• What to produce
When you have gone through the entries below, state how many lines include the word "Cell" and write nothing else.

• Provided data
◆ ◆ ◆ ◆

-- ==== Sys2Proof/Laws/Memory.lean ====
section
/-! SUPPORT. The laws of the storage list: what a read gives after each operation, and that every operation keeps the canonical
form (`Memory.wf`) and the bound on the indices (`Memory.within`). -/

namespace Sys2Proof.Machine

/-! ### Reads -/

@[simp] theorem Memory.read_nil (i : Nat) : Memory.read [] i = 0#8 := rfl

theorem Memory.read_cons (a : Nat) (b : Byte) (t : Memory) (i : Nat) :
    Memory.read ((a, b) :: t) i = if a = i then b else Memory.read t i := rfl

/-- An index that no pair lists reads as 0x00. -/
theorem Memory.read_unlisted {m : Memory} {i : Nat} (h : ∀ c ∈ m, c.1 ≠ i) : m.read i = 0#8 := by
  induction m with
  | nil => rfl
  | cons c t ih =>
    rw [show c = (c.1, c.2) from rfl, Memory.read_cons, if_neg (h c (by simp)), ih (fun d hd => h d (by simp [hd]))]

/-- Reading at or past a bound on the indices gives 0x00. -/
theorem Memory.read_past {m : Memory} {n i : Nat} (h : m.within n) (hi : n ≤ i) : m.read i = 0#8 :=
  Memory.read_unlisted (fun c hc => by have := h c hc; omega)

/-- The tail of a canonical list lists nothing at or below its head's index. -/
theorem Memory.wf_tail_gt {a : Nat} {b : Byte} {t : Memory} (h : Memory.wf ((a, b) :: t)) : ∀ c ∈ t, a < c.1 :=
  fun c hc => (List.pairwise_cons.mp h.1).1 c hc

theorem Memory.wf_tail {c : Host.Cell} {t : Memory} (h : Memory.wf (c :: t)) : Memory.wf t :=
  ⟨(List.pairwise_cons.mp h.1).2, fun d hd => h.2 d (by simp [hd])⟩

/-! ### Writes -/

theorem Memory.write_nil (i : Nat) (b : Byte) : Memory.write [] i b = if b = 0#8 then [] else [(i, b)] := rfl

theorem Memory.write_cons (a : Nat) (c : Byte) (t : Memory) (i : Nat) (b : Byte) :
    Memory.write ((a, c) :: t) i b =
      if i < a then (if b = 0#8 then (a, c) :: t else (i, b) :: (a, c) :: t)
      else if i = a then (if b = 0#8 then t else (i, b) :: t)
      else (a, c) :: Memory.write t i b := rfl

/-- A pair of a written list is the new pair or an old one of another index. -/
theorem Memory.mem_write {m : Memory} {i : Nat} {b : Byte} {c : Host.Cell} (h : c ∈ m.write i b) :
    c = (i, b) ∧ b ≠ 0#8 ∨ c ∈ m := by
  induction m with
  | nil =>
    rw [Memory.write_nil] at h
    split at h <;> simp_all
  | cons d t ih =>
    obtain ⟨a, e⟩ := d
    rw [Memory.write_cons] at h
    split at h
    · split at h <;> simp_all
    · split at h
      · split at h
        · exact .inr (by simp [h])
        · rcases List.mem_cons.mp h with h | h
          · exact .inl ⟨h, by assumption⟩
          · exact .inr (by simp [h])
      · rcases List.mem_cons.mp h with h | h
        · exact .inr (by simp [h])
        · rcases ih h with h | h
          · exact .inl h
          · exact .inr (by simp [h])

/-- Every write keeps the canonical form. -/
theorem Memory.wf_write {m : Memory} (h : m.wf) (i : Nat) (b : Byte) : (m.write i b).wf := by
  induction m with
  | nil =>
    rw [Memory.write_nil]
    split <;> simp_all [Memory.wf]
  | cons d t ih =>
    obtain ⟨a, e⟩ := d
    have gt := Memory.wf_tail_gt h
    have he : e ≠ 0#8 := h.2 (a, e) (by simp)
    have wt := Memory.wf_tail h
    rw [Memory.write_cons]
    split
    · split
      · exact h
      · refine ⟨List.pairwise_cons.mpr ⟨?_, h.1⟩, ?_⟩
        · intro c hc
          rcases List.mem_cons.mp hc with rfl | hc
          · assumption
          · have := gt c hc; show i < c.1; omega
        · intro c hc
          rcases List.mem_cons.mp hc with rfl | hc
          · assumption
          · exact h.2 c hc
    · split
      · split
        · exact wt
        · rename_i hia _
          subst hia
          refine ⟨List.pairwise_cons.mpr ⟨gt, wt.1⟩, ?_⟩
          intro c hc
          rcases List.mem_cons.mp hc with rfl | hc
          · assumption
          · exact wt.2 c hc
      · refine ⟨List.pairwise_cons.mpr ⟨?_, (ih wt).1⟩, ?_⟩
        · intro c hc
          rcases Memory.mem_write hc with ⟨rfl, _⟩ | hc
          · show a < i; omega
          · exact gt c hc
        · intro c hc
          rcases List.mem_cons.mp hc with rfl | hc
          · exact he
          · exact (ih wt).2 c hc

/-- Read after write, in a canonical list. -/
theorem Memory.read_write {m : Memory} (h : m.wf) (i : Nat) (b : Byte) (j : Nat) :
    (m.write i b).read j = if j = i then b else m.read j := by
  induction m with
  | nil =>
    rw [Memory.write_nil]
    split
    · simp_all
    · by_cases hj : i = j <;> simp [Memory.read, unlistedByte, hj, eq_comm]
  | cons d t ih =>
    obtain ⟨a, e⟩ := d
    have gt := Memory.wf_tail_gt h
    have low : ∀ k, k ≤ a → Memory.read t k = 0#8 := fun k hk =>
      Memory.read_unlisted (fun c hc => by have := gt c hc; omega)
    rw [Memory.write_cons]
    split
    · split
      · by_cases hj : j = i
        · subst hj
          rw [if_pos rfl, Memory.read_cons, if_neg (by omega), low j (by omega)]
          exact Eq.symm (by assumption)
        · simp [hj]
      · by_cases hj : j = i
        · subst hj; simp [Memory.read_cons]
        · simp [Memory.read_cons, hj, Ne.symm hj]
    · split
      · rename_i hia
        subst hia
        split
        · by_cases hj : j = i
          · subst hj; simp [low j (le_refl j), *]
          · simp [Memory.read_cons, hj, Ne.symm hj]
        · by_cases hj : j = i
          · subst hj; simp [Memory.read_cons]
          · simp [Memory.read_cons, hj, Ne.symm hj]
      · rw [Memory.read_cons, Memory.read_cons, ih (Memory.wf_tail h)]
        by_cases ha : a = j
        · have : j ≠ i := by omega
          simp [ha, this]
        · simp [ha]

/-- A write below a bound keeps the bound. -/
theorem Memory.within_write {m : Memory} {n : Nat} (h : m.within n) {i : Nat} (hi : i < n) (b : Byte) :
    (m.write i b).within n := by
  intro c hc
  rcases Memory.mem_write hc with ⟨rfl, _⟩ | hc
  · exact hi
  · exact h c hc

/-! ### Writing a list -/

theorem Memory.wf_writeBytes {m : Memory} (h : m.wf) (i : Nat) (bs : List Byte) : (m.writeBytes i bs).wf := by
  induction bs generalizing m i with
  | nil => exact h
  | cons b bs ih => exact ih (Memory.wf_write h i b) (i + 1)

theorem Memory.within_writeBytes {m : Memory} {n : Nat} (h : m.within n) {i : Nat} {bs : List Byte}
    (hi : i + bs.length ≤ n) : (m.writeBytes i bs).within n := by
  induction bs generalizing m i with
  | nil => exact h
  | cons b bs ih =>
    simp only [List.length_cons] at hi
    exact ih (Memory.within_write h (by omega) b) (by omega)

/-- `MemWrite(i, bytes)` sets `Mem[i+k] <- bytes[k]` and leaves every other byte alone (R14). -/
theorem Memory.read_writeBytes {m : Memory} (h : m.wf) (i : Nat) (bs : List Byte) (j : Nat) :
    (m.writeBytes i bs).read j = if i ≤ j ∧ j < i + bs.length then bs.getD (j - i) 0#8 else m.read j := by
  induction bs generalizing m i with
  | nil => simp [Memory.writeBytes]
  | cons b bs ih =>
    simp only [Memory.writeBytes, ih (Memory.wf_write h i b), Memory.read_write h, List.length_cons]
    by_cases hj : j = i
    · subst hj; simp
    · by_cases hr : i + 1 ≤ j ∧ j < i + 1 + bs.length
      · have h2 : i ≤ j ∧ j < i + (bs.length + 1) := by omega
        rw [if_pos hr, if_pos h2, show j - i = (j - (i + 1)) + 1 by omega, List.getD_cons_succ]
      · have h2 : ¬(i ≤ j ∧ j < i + (bs.length + 1)) := by omega
        rw [if_neg hr, if_neg h2, if_neg hj]

theorem Memory.wf_nil : Memory.wf [] := by simp [Memory.wf]

theorem Memory.within_nil (n : Nat) : Memory.within [] n := by simp [Memory.within]

theorem Memory.wf_ofBytes (bs : List Byte) : (Memory.ofBytes bs).wf := Memory.wf_writeBytes Memory.wf_nil 0 bs

theorem Memory.within_ofBytes (bs : List Byte) : (Memory.ofBytes bs).within bs.length :=
  Memory.within_writeBytes (Memory.within_nil _) (by omega)

theorem Memory.read_ofBytes (bs : List Byte) (j : Nat) : (Memory.ofBytes bs).read j = bs.getD j 0#8 := by
  rw [Memory.ofBytes, Memory.read_writeBytes Memory.wf_nil]
  split
  · simp
  · rename_i h
    rw [List.getD_eq_default _ _ (by omega)]; rfl

/-! ### Reading a list -/

@[simp] theorem Memory.length_readBytes (m : Memory) (i n : Nat) : (m.readBytes i n).length = n := by
  induction n generalizing i with
  | zero => rfl
  | succ n ih => simp [Memory.readBytes, ih]

theorem Memory.getElem_readBytes (m : Memory) (i n k : Nat) (h : k < (m.readBytes i n).length) :
    (m.readBytes i n)[k] = m.read (i + k) := by
  induction n generalizing i k with
  | zero => simp at h
  | succ n ih =>
    cases k with
    | zero => rfl
    | succ k =>
      have := ih (i + 1) k (by simpa [Memory.readBytes] using h)
      rw [show i + (k + 1) = i + 1 + k by omega, ← this]
      rfl

theorem Memory.getD_readBytes (m : Memory) (i n k : Nat) (h : k < n) :
    (m.readBytes i n).getD k 0#8 = m.read (i + k) := by
  have hk : k < (m.readBytes i n).length := by simpa using h
  rw [List.getD_eq_getElem _ _ hk, Memory.getElem_readBytes]

/-- Two storages that agree from index to index give the same bytes. -/
theorem Memory.readBytes_congr {m m' : Memory} {i i' n : Nat} (h : ∀ k < n, m.read (i + k) = m'.read (i' + k)) :
    m.readBytes i n = m'.readBytes i' n := by
  apply List.ext_getElem (by simp)
  intro k h1 h2
  rw [Memory.getElem_readBytes, Memory.getElem_readBytes]
  exact h k (by simpa using h1)

/-- A list whose elements are the bytes from index i is what `MemRead` gives. -/
theorem Memory.readBytes_eq {m : Memory} {i : Nat} {bs : List Byte} (h : ∀ k < bs.length, m.read (i + k) = bs.getD k 0#8) :
    m.readBytes i bs.length = bs := by
  apply List.ext_getElem (by simp)
  intro k h1 h2
  rw [Memory.getElem_readBytes, h k h2, List.getD_eq_getElem _ _ h2]

/-! ### Cutting and zero-filling -/

theorem Memory.wf_filter {m : Memory} (h : m.wf) (p : Host.Cell → Bool) : Memory.wf (m.filter p) :=
  ⟨h.1.sublist List.filter_sublist, fun c hc => h.2 c (List.mem_filter.mp hc).1⟩

theorem Memory.wf_below {m : Memory} (h : m.wf) (n : Nat) : (m.below n).wf := Memory.wf_filter h _

theorem Memory.wf_zeroFill {m : Memory} (h : m.wf) (lo hi : Nat) : (m.zeroFill lo hi).wf := Memory.wf_filter h _

theorem Memory.within_below (m : Memory) (n : Nat) : (m.below n).within n := by
  intro c hc
  simpa using (List.mem_filter.mp hc).2

theorem Memory.within_mono {m : Memory} {n n' : Nat} (h : m.within n) (hn : n ≤ n') : m.within n' :=
  fun c hc => Nat.lt_of_lt_of_le (h c hc) hn

/-- Keeping the pairs that a test on the index admits: the admitted indices read as before, the others as 0x00. -/
theorem Memory.read_filter (m : Memory) (p : Nat → Bool) (i : Nat) :
    Memory.read (m.filter (fun c => p c.1)) i = if p i then m.read i else 0#8 := by
  induction m with
  | nil => simp
  | cons c t ih =>
    obtain ⟨a, b⟩ := c
    by_cases hp : p a
    · rw [List.filter_cons_of_pos (by simpa using hp), Memory.read_cons, ih, Memory.read_cons]
      by_cases ha : a = i
      · subst ha; simp [hp]
      · simp [ha]
    · rw [List.filter_cons_of_neg (by simpa using hp), ih, Memory.read_cons]
      by_cases ha : a = i
      · subst ha; simp [hp]
      · simp [ha]

theorem Memory.read_below (m : Memory) (n i : Nat) : (m.below n).read i = if i < n then m.read i else 0#8 := by
  have := Memory.read_filter m (fun a => decide (a < n)) i
  simpa [Memory.below] using this

theorem Memory.read_zeroFill (m : Memory) (lo hi i : Nat) :
    (m.zeroFill lo hi).read i = if i < lo ∨ hi ≤ i then m.read i else 0#8 := by
  have := Memory.read_filter m (fun a => decide (a < lo ∨ hi ≤ a)) i
  simpa [Memory.zeroFill] using this

/-- A storage with nothing at or past `lo` is unchanged by filling from `lo` on with 0x00. -/
theorem Memory.zeroFill_of_within {m : Memory} {lo : Nat} (h : m.within lo) (hi : Nat) : m.zeroFill lo hi = m := by
  rw [Memory.zeroFill, List.filter_eq_self]
  intro c hc
  simp [h c hc]

end Sys2Proof.Machine
end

◆ ◆ ◆ ◆

• Answer below
3